Past Events

Please note: For events from 1999 to September 2005 you will need to view our Events Archive.

January 2012

11 January 2012
(Wednesday)

Open University Book History and Bibliography Seminar: Landmarks in Book History
Seminar
Time: 17:30 - 19:00

Karin Littau (Essex): 'Subsequent Steps towards a Media History of the Book'
Dr Karin Littau teaches in the Department of Literature, Film, and Theatre Studies at the University of
Essex. Her research interests include book and film history, adaptation, reception and translation studies.
She is the author of Theories of Reading: Books, Bodies and Bibliomania (2006) and The Routledge Concise
History of Literature and Film (forthcoming).

 

12 January - 22 March 2012
(Thursday - Thursday)

Palaeography and Diplomatic for Historians cancelled
Short course
Time: 14:00 - 16:00
Speakers:

Debby Banham, Caroline Barron, Paul Brand, Professor Michelle P. Brown, Elizabeth Danbury, Professor Judith Green, Julian Harrison, Dr. Beth Hartland, Aaron Hope, Nigel Ramsey, Carole Rawcliffe, Patrick Zutshiy


Term 2, Thursday afternoons, 2.00-4.00 for 10 weeks, commencing January 2012.

This course is designed to introduce historians to the palaeographical study of a range of source materials, mostly in Latin, English and French, such as accounts and rentals, wills, manorial records, official documents, chronicles and correspondence.

Categories of material will be introduced and contextualised by experts in each field and practice in transcription and interpretation will be undertaken in class. The period covered will range from the Anglo-Saxon age to the 16th century.

The course will be under the direction of Professor Brown and Dr Danbury, with participation by invited specialist lecturers and will include some supervised access to original materials within the Senate House Libraries special collections. There will be 20 hours of face-to-face teaching, including transcription exercises, and it will be assessed by a 5000 word essay.

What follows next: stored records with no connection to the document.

/-- BT.709 OETF, entries 0 to 95. -/
def bt709Rom0 : List Nat :=
  [0x0, 0x37100000, 0x37900000, 0x37d80000, 0x38100000, 0x38340000, 0x38580000, 0x387c0000, 0x38900000, 0x38a20000, 0x38b40000, 0x38c60000,
   0x38d80000, 0x38ea0000, 0x38fc0000, 0x39070000, 0x39100000, 0x39190000, 0x39220000, 0x392b0000, 0x39340000, 0x393d0000, 0x39460000, 0x394f0000,
   0x39580000, 0x39610000, 0x396a0000, 0x39730000, 0x397c0000, 0x39828000, 0x39870000, 0x398b8000, 0x39900000, 0x39948000, 0x39990000, 0x399d8000,
   0x39a20000, 0x39a68000, 0x39ab0000, 0x39af8000, 0x39b40000, 0x39b88000, 0x39bd0000, 0x39c18000, 0x39c60000, 0x39ca8000, 0x39cf0000, 0x39d38000,
   0x39d80000, 0x39dc8000, 0x39e10000, 0x39e58000, 0x39ea0000, 0x39ee8000, 0x39f30000, 0x39f78000, 0x39fc0000, 0x3a004000, 0x3a028000, 0x3a04c000,
   0x3a070000, 0x3a094000, 0x3a0b8000, 0x3a0dc000, 0x3a100000, 0x3a148000, 0x3a190000, 0x3a1d8000, 0x3a220000, 0x3a268000, 0x3a2b0000, 0x3a2f8000,
   0x3a340000, 0x3a388000, 0x3a3d0000, 0x3a418000, 0x3a460000, 0x3a4a8000, 0x3a4f0000, 0x3a538000, 0x3a580000, 0x3a5c8000, 0x3a610000, 0x3a658000,
   0x3a6a0000, 0x3a6e8000, 0x3a730000, 0x3a778000, 0x3a7c0000, 0x3a804000, 0x3a828000, 0x3a84c000, 0x3a870000, 0x3a894000, 0x3a8b8000, 0x3a8dc000]

/-- BT.709 OETF, entries 96 to 191. -/
def bt709Rom1 : List Nat :=
  [0x3a900000, 0x3a948000, 0x3a990000, 0x3a9d8000, 0x3aa20000, 0x3aa68000, 0x3aab0000, 0x3aaf8000, 0x3ab40000, 0x3ab88000, 0x3abd0000, 0x3ac18000,
   0x3ac60000, 0x3aca8000, 0x3acf0000, 0x3ad38000, 0x3ad80000, 0x3adc8000, 0x3ae10000, 0x3ae58000, 0x3aea0000, 0x3aee8000, 0x3af30000, 0x3af78000,
   0x3afc0000, 0x3b004000, 0x3b028000, 0x3b04c000, 0x3b070000, 0x3b094000, 0x3b0b8000, 0x3b0dc000, 0x3b100000, 0x3b148000, 0x3b190000, 0x3b1d8000,
   0x3b220000, 0x3b268000, 0x3b2b0000, 0x3b2f8000, 0x3b340000, 0x3b388000, 0x3b3d0000, 0x3b418000, 0x3b460000, 0x3b4a8000, 0x3b4f0000, 0x3b538000,
   0x3b580000, 0x3b5c8000, 0x3b610000, 0x3b658000, 0x3b6a0000, 0x3b6e8000, 0x3b730000, 0x3b778000, 0x3b7c0000, 0x3b804000, 0x3b828000, 0x3b84c000,
   0x3b870000, 0x3b894000, 0x3b8b8000, 0x3b8dc000, 0x3b900000, 0x3b948000, 0x3b990000, 0x3b9d8000, 0x3ba20000, 0x3ba68000, 0x3bab0000, 0x3baf8000,
   0x3bb40000, 0x3bb88000, 0x3bbd0000, 0x3bc18000, 0x3bc60000, 0x3bca8000, 0x3bcf0000, 0x3bd38000, 0x3bd80000, 0x3bdc8000, 0x3be10000, 0x3be58000,
   0x3bea0000, 0x3bee8000, 0x3bf30000, 0x3bf78000, 0x3bfc0000, 0x3c004000, 0x3c028000, 0x3c04c000, 0x3c070000, 0x3c094000, 0x3c0b8000, 0x3c0dc000]

/-- BT.709 OETF, entries 192 to 287. -/
def bt709Rom2 : List Nat :=
  [0x3c100000, 0x3c148000, 0x3c190000, 0x3c1d8000, 0x3c220000, 0x3c268000, 0x3c2b0000, 0x3c2f8000, 0x3c340000, 0x3c388000, 0x3c3d0000, 0x3c418000,
   0x3c460000, 0x3c4a8000, 0x3c4f0000, 0x3c538000, 0x3c580000, 0x3c5c8000, 0x3c610000, 0x3c658000, 0x3c6a0000, 0x3c6e8000, 0x3c730000, 0x3c778000,
   0x3c7c0000, 0x3c804000, 0x3c828000, 0x3c84c000, 0x3c870000, 0x3c894000, 0x3c8b8000, 0x3c8dc000, 0x3c900000, 0x3c948000, 0x3c990000, 0x3c9d8000,
   0x3ca20000, 0x3ca68000, 0x3cab0000, 0x3caf8000, 0x3cb40000, 0x3cb88000, 0x3cbd0000, 0x3cc18000, 0x3cc60000, 0x3cca8000, 0x3ccf0000, 0x3cd38000,
   0x3cd80000, 0x3cdc8000, 0x3ce10000, 0x3ce58000, 0x3cea0000, 0x3cee8000, 0x3cf30000, 0x3cf78000, 0x3cfc0000, 0x3d004000, 0x3d028000, 0x3d04c000,
   0x3d070000, 0x3d094000, 0x3d0b8000, 0x3d0dc000, 0x3d100000, 0x3d148000, 0x3d190000, 0x3d1d8000, 0x3d220000, 0x3d268000, 0x3d2b0000, 0x3d2f8000,
   0x3d340000, 0x3d388000, 0x3d3d0000, 0x3d418000, 0x3d460000, 0x3d4a8000, 0x3d4f0000, 0x3d538000, 0x3d580000, 0x3d5c8000, 0x3d610000, 0x3d658000,
   0x3d6a0000, 0x3d6e8000, 0x3d730000, 0x3d778000, 0x3d7c0000, 0x3d804000, 0x3d828000, 0x3d84c000, 0x3d870000, 0x3d894000, 0x3d8b8000, 0x3d8dc000]

/-- BT.709 OETF, entries 288 to 383. -/
def bt709Rom3 : List Nat :=
  [0x3d900000, 0x3d948000, 0x3d990000, 0x3d9d8000, 0x3da20000, 0x3da7020d, 0x3dab78dd, 0x3dafdf41, 0x3db435de, 0x3db87d50, 0x3dbcb629, 0x3dc0e0f2,
   0x3dc4fe2b, 0x3dc90e4f, 0x3dcd11cf, 0x3dd10919, 0x3dd4f493, 0x3dd8d49e, 0x3ddca996, 0x3de073d2, 0x3de433a6, 0x3de7e961, 0x3deb954d, 0x3def37b3,
   0x3df2d0d7, 0x3df660fa, 0x3df9e85a, 0x3dfd6734, 0x3e006ee0, 0x3e02261b, 0x3e03d964, 0x3e0588d5, 0x3e073485, 0x3e0a8103, 0x3e0dbf8a, 0x3e10f0bd,
   0x3e141531, 0x3e172d73, 0x3e1a3a03, 0x3e1d3b5c, 0x3e2031ee, 0x3e231e24, 0x3e260062, 0x3e28d904, 0x3e2ba864, 0x3e2e6ed4, 0x3e312ca2, 0x3e33e218,
   0x3e368f7d, 0x3e393513, 0x3e3bd318, 0x3e3e69c9, 0x3e40f95e, 0x3e43820d, 0x3e46040a, 0x3e487f85, 0x3e4af4ad, 0x3e4d63af, 0x3e4fccb5, 0x3e522fe8,
   0x3e548d70, 0x3e56e571, 0x3e59380f, 0x3e5b856d, 0x3e5dcdab, 0x3e624f46, 0x3e66bdcf, 0x3e6b1a22, 0x3e6f650d, 0x3e739f4e, 0x3e77c997, 0x3e7be48c,
   0x3e7ff0ca, 0x3e81f770, 0x3e83efab, 0x3e85e158, 0x3e87ccb0, 0x3e89b1ee, 0x3e8b9147, 0x3e8d6aed, 0x3e8f3f10, 0x3e910dde, 0x3e92d782, 0x3e949c23,
   0x3e965bea, 0x3e9816fa, 0x3e99cd78, 0x3e9b7f83, 0x3e9d2d3d, 0x3e9ed6c4, 0x3ea07c35, 0x3ea21dab, 0x3ea3bb42, 0x3ea55513, 0x3ea6eb35, 0x3ea87dc2]

/-- BT.709 OETF, entries 384 to 479. -/
def bt709Rom4 : List Nat :=
  [0x3eaa0ccf, 0x3ead20be, 0x3eb027a7, 0x3eb32220, 0x3eb610b6, 0x3eb8f3e9, 0x3ebbcc34, 0x3ebe9a08, 0x3ec15dcd, 0x3ec417e8, 0x3ec6c8b6, 0x3ec9708d,
   0x3ecc0fc0, 0x3ecea69c, 0x3ed1356b, 0x3ed3bc71, 0x3ed63bef, 0x3ed8b425, 0x3edb254c, 0x3edd8f9c, 0x3edff34a, 0x3ee25088, 0x3ee4a787, 0x3ee6f873,
   0x3ee9437a, 0x3eeb88c3, 0x3eedc877, 0x3ef002bd, 0x3ef237b7, 0x3ef4678a, 0x3ef69256, 0x3ef8b83c, 0x3efad95a, 0x3eff0db4, 0x3f019822, 0x3f03a0ea,
   0x3f05a194, 0x3f079a78, 0x3f098be8, 0x3f0b7632, 0x3f0d599f, 0x3f0f3671, 0x3f110ce8, 0x3f12dd40, 0x3f14a7b1, 0x3f166c71, 0x3f182bb0, 0x3f19e59e,
   0x3f1b9a68, 0x3f1d4a37, 0x3f1ef535, 0x3f209b87, 0x3f223d51, 0x3f23dab6, 0x3f2573d6, 0x3f2708d1, 0x3f2899c4, 0x3f2a26cb, 0x3f2bb003, 0x3f2d3585,
   0x3f2eb769, 0x3f3035c8, 0x3f31b0b8, 0x3f33284f, 0x3f349ca3, 0x3f377bcf, 0x3f3a4ed3, 0x3f3d163d, 0x3f3fd28e, 0x3f428441, 0x3f452bc6, 0x3f47c988,
   0x3f4a5de8, 0x3f4ce943, 0x3f4f6bf0, 0x3f51e640, 0x3f545880, 0x3f56c2f9, 0x3f5925ee, 0x3f5b819f, 0x3f5dd64b, 0x3f60242a, 0x3f626b74, 0x3f64ac5c,
   0x3f66e713, 0x3f691bca, 0x3f6b4aab, 0x3f6d73e3, 0x3f6f979a, 0x3f71b5f6, 0x3f73cf1c, 0x3f75e331, 0x3f77f256, 0x3f79fcab, 0x3f7c0250, 0x3f7e0363]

Further details and application form.

 

 

13 January 2012
(Friday)

Psychoanalysis, Literature and Practice
Seminar
Time: 17:00 - 19:00

Text:
Freud: ‘Typical Dreams’ Section D, Chapter V of The Interpretation of Dreams;
Jean Laplanche ‘Implantation, Intromission’, in Essays on Otherness.
Shakespeare, Hamlet; Sophocles Oedipus Rex.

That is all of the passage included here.